Opioids are narcotics derived from opium. In the late 1990s, doctors were encouraged to provide “sufficient” pain relief for their patients by Purdue Pharmaceuticals and other drug manufacturers. The medical community was assured that Oxycontin was not addictive. CMS (Medicare and Medicaid) created a fifth vital sign: the subjective pain level of the patient. This was included with the four objective vital signs. Pain relief became a major goal.
Prescriptions for opioids soared. Of course, like every narcotic before it, Oxycontin really is addictive. Narcotic seeking patients in the ER increased. Press-Ganey surveys were used as extortion by some patients to increase the number of pills prescribed. Narcotic prescriptions went through the roof. Doctors overprescribed.
What are the consequences of this epidemic of opioid abuse?
- Nearly 130 people die of opioid overdosing each day in America.
- The Centers for Disease Control, the CDC, estimates that the cost just for prescription opioid abuse is over $78 billion a year.
- The use of IV drugs, including IV prescription opioids, is rising dramatically, as are the diseases spread by this practice: HIV and Hepatitis B & C.
- People addicted to opioids are switching to heroin.
- Babies are born in increasing numbers with neonatal abstinence syndrome, the name for narcotic withdrawal in newborns.
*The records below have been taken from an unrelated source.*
-- ==== Sys2Proof/Laws/Memory.lean ====
section
/-! SUPPORT. Every memory operation keeps the canonical form of the Shed's bytes and of core memory, and a read after a write
gives the byte written and every other byte as before. -/

namespace Sys2Proof
namespace Machine

theorem memWfFrom_put {m : List Host.Cell} {a : Nat} {v : Byte} (hv : v ≠ 0xFF) :
    ∀ lo : Option Nat, memWfFrom lo m = true → (∀ l, lo = some l → l < a) → memWfFrom lo (memPut m a v) = true := by
  induction m with
  | nil => intro lo _ hl; cases lo <;> simp_all [memPut, memWfFrom]
  | cons e t ih =>
    obtain ⟨b, w⟩ := e
    intro lo h hl
    simp only [memWfFrom, Bool.and_eq_true, decide_eq_true_eq] at h
    obtain ⟨⟨h1, h2⟩, h3⟩ := h
    unfold memPut
    split
    · cases lo <;> simp_all [memWfFrom]
    · split
      · subst a; cases lo <;> simp_all [memWfFrom]
      · have := ih (some b) h3 (by intro l hl'; cases hl'; omega)
        cases lo <;> simp_all [memWfFrom]

theorem memWfFrom_weaken {m : List Host.Cell} : ∀ (lo lo' : Option Nat), memWfFrom lo m = true →
    (∀ l', lo' = some l' → ∃ l, lo = some l ∧ l' ≤ l) → memWfFrom lo' m = true := by
  cases m with
  | nil => intros; rfl
  | cons e t =>
    obtain ⟨b, w⟩ := e
    intro lo lo' h hl
    cases lo' with
    | none => cases lo <;> simp_all [memWfFrom]
    | some l' =>
      obtain ⟨l, rfl, h'⟩ := hl l' rfl
      simp only [memWfFrom, Bool.and_eq_true, decide_eq_true_eq] at h ⊢
      exact ⟨⟨by omega, h.1.2⟩, h.2⟩

theorem memWfFrom_drop {m : List Host.Cell} {a : Nat} : ∀ lo : Option Nat, memWfFrom lo m = true →
    memWfFrom lo (memDrop m a) = true := by
  induction m with
  | nil => intro lo _; cases lo <;> rfl
  | cons e t ih =>
    obtain ⟨b, w⟩ := e
    intro lo h
    simp only [memWfFrom, Bool.and_eq_true, decide_eq_true_eq] at h
    unfold memDrop
    split
    · refine memWfFrom_weaken (some b) lo (ih _ h.2) ?_
      intro l' hl'; subst hl'; simp only [decide_eq_true_eq] at h; exact ⟨b, rfl, by omega⟩
    · simp only [memWfFrom, Bool.and_eq_true, decide_eq_true_eq]
      exact ⟨h.1, ih _ h.2⟩

theorem wf_memSet {m : List Host.Cell} (a : Nat) (v : Byte) (h : Memory.wf m = true) : Memory.wf (memSet m a v) = true := by
  unfold memSet
  split
  · exact memWfFrom_drop _ h
  · exact memWfFrom_put ‹_› _ h (by simp)

theorem wf_memSetAll (l : List Byte) : ∀ {m : List Host.Cell} {a : Nat}, Memory.wf m = true → Memory.wf (memSetAll m a l) = true := by
  induction l with
  | nil => intro m a h; exact h
  | cons v vs ih => intro m a h; exact ih (wf_memSet a v h)

theorem coreWf_put {m : List Host.Cell} {a : Nat} {v : Byte} :
    ∀ lo : Option Nat, coreWfFrom lo m = true → (∀ l, lo = some l → l < a) → coreWfFrom lo (corePut m a v) = true := by
  induction m with
  | nil => intro lo _ hl; cases lo <;> simp_all [corePut, coreWfFrom]
  | cons e t ih =>
    obtain ⟨b, w⟩ := e
    intro lo h hl
    simp only [coreWfFrom, Bool.and_eq_true] at h
    obtain ⟨h1, h3⟩ := h
    unfold corePut
    split
    · cases lo <;> simp_all [coreWfFrom]
    · split
      · subst a; cases lo <;> simp_all [coreWfFrom]
      · have := ih (some b) h3 (by intro l hl'; cases hl'; omega)
        cases lo <;> simp_all [coreWfFrom]

theorem coreWf_puts (l : List Word) : ∀ {m : List Host.Cell} {a : Nat}, coreWfFrom none m = true → coreWfFrom none (corePuts m a l) = true := by
  induction l with
  | nil => intro m a h; exact h
  | cons v vs ih => intro m a h; exact ih (coreWf_put none (coreWf_put none h (by simp)) (by simp))

/-! resets -/

theorem memGet_put (m : List Host.Cell) (a b : Nat) (v : Byte) : memGet (memPut m a v) b = if b = a then v else memGet m b := by
  induction m with
  | nil => simp [memPut, memGet, eq_comm]
  | cons e t ih =>
    obtain ⟨c, w⟩ := e
    unfold memPut
    split
    · simp only [memGet]; by_cases h : b = a
      · simp [h]
      · rw [if_neg (Ne.symm h), if_neg h]
    · split
      · subst a; simp only [memGet]; by_cases h : b = c <;> simp [h, eq_comm]
      · simp only [memGet, ih]; by_cases h : b = a <;> by_cases h' : c = b <;> simp_all

theorem memGet_drop (m : List Host.Cell) (a b : Nat) : memGet (memDrop m a) b = if b = a then 0xFF else memGet m b := by
  induction m with
  | nil => simp [memDrop, memGet]
  | cons e t ih =>
    obtain ⟨c, w⟩ := e
    unfold memDrop
    split
    · subst c; rw [ih]; simp only [memGet]; split <;> simp_all [eq_comm]
    · simp only [memGet, ih]; by_cases h : b = a <;> by_cases h' : c = b <;> simp_all

/-- A read after a write of one byte of the Shed. -/
theorem memGet_set (m : List Host.Cell) (a b : Nat) (v : Byte) : memGet (memSet m a v) b = if b = a then v else memGet m b := by
  unfold memSet
  split
  · rw [memGet_drop]; split <;> simp_all
  · exact memGet_put ..

/-- A read after a run of bytes is written from `a`. -/
theorem memGet_setAll (l : List Byte) : ∀ (m : List Host.Cell) (a b : Nat),
    memGet (memSetAll m a l) b = if a ≤ b ∧ b < a + l.length then l.getD (b - a) 0 else memGet m b := by
  induction l with
  | nil => intro m a b; simp [memSetAll]
  | cons v vs ih =>
    intro m a b
    rw [memSetAll, ih, memGet_set]
    by_cases h : b = a
    · subst h; simp
    · by_cases h1 : a + 1 ≤ b ∧ b < a + 1 + vs.length
      · rw [if_pos h1, if_pos (by simp; omega)]
        have : b - a = (b - (a + 1)) + 1 := by omega
        simp [this]
      · rw [if_neg h1, if_neg h, if_neg (by simp; omega)]

/-- A read after a write of one byte of core memory. -/
theorem coreGet_put (m : List Host.Cell) (a b : Nat) (v : Byte) : coreGet (corePut m a v) b = if b = a then v else coreGet m b := by
  induction m with
  | nil => simp [corePut, coreGet, eq_comm]
  | cons e t ih =>
    obtain ⟨c, w⟩ := e
    unfold corePut
    split
    · simp only [coreGet]; by_cases h : b = a
      · simp [h]
      · rw [if_neg (Ne.symm h), if_neg h]
    · split
      · subst a; simp only [coreGet]; by_cases h : b = c <;> simp [h, eq_comm]
      · simp only [coreGet, ih]; by_cases h : b = a <;> by_cases h' : c = b <;> simp_all

end Machine
end Sys2Proof
end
The number of NAS babies born each year is now five times that in 2004.
- Symptoms of withdrawal can include diarrhea, excessive crying, irritability, seizures, inability to sleep.
- Babies with NAS can have physical problems, such as low birth weight, small head circumference, birth defects, Sudden Infant Death Syndrome (SIDS), prematurity, and behavioral issues.
- Total hospital costs for a NAS newborn are five times that of a normal newborn.
- NAS cost Medicaid almost $600 million in 2018. The costs continue to rise.
Recognition of the problem has led to the development of solutions. Increased use of drug rehabilitation programs, improvement of pain management protocols, and better, non-narcotic treatment of chronic pain has produced a leveling off of the rise in prescription opioid addiction.
As the number of narcotic prescriptions plummets along with the number of addicted patients, fewer NAS babies will be born. Fewer lives will be ruined.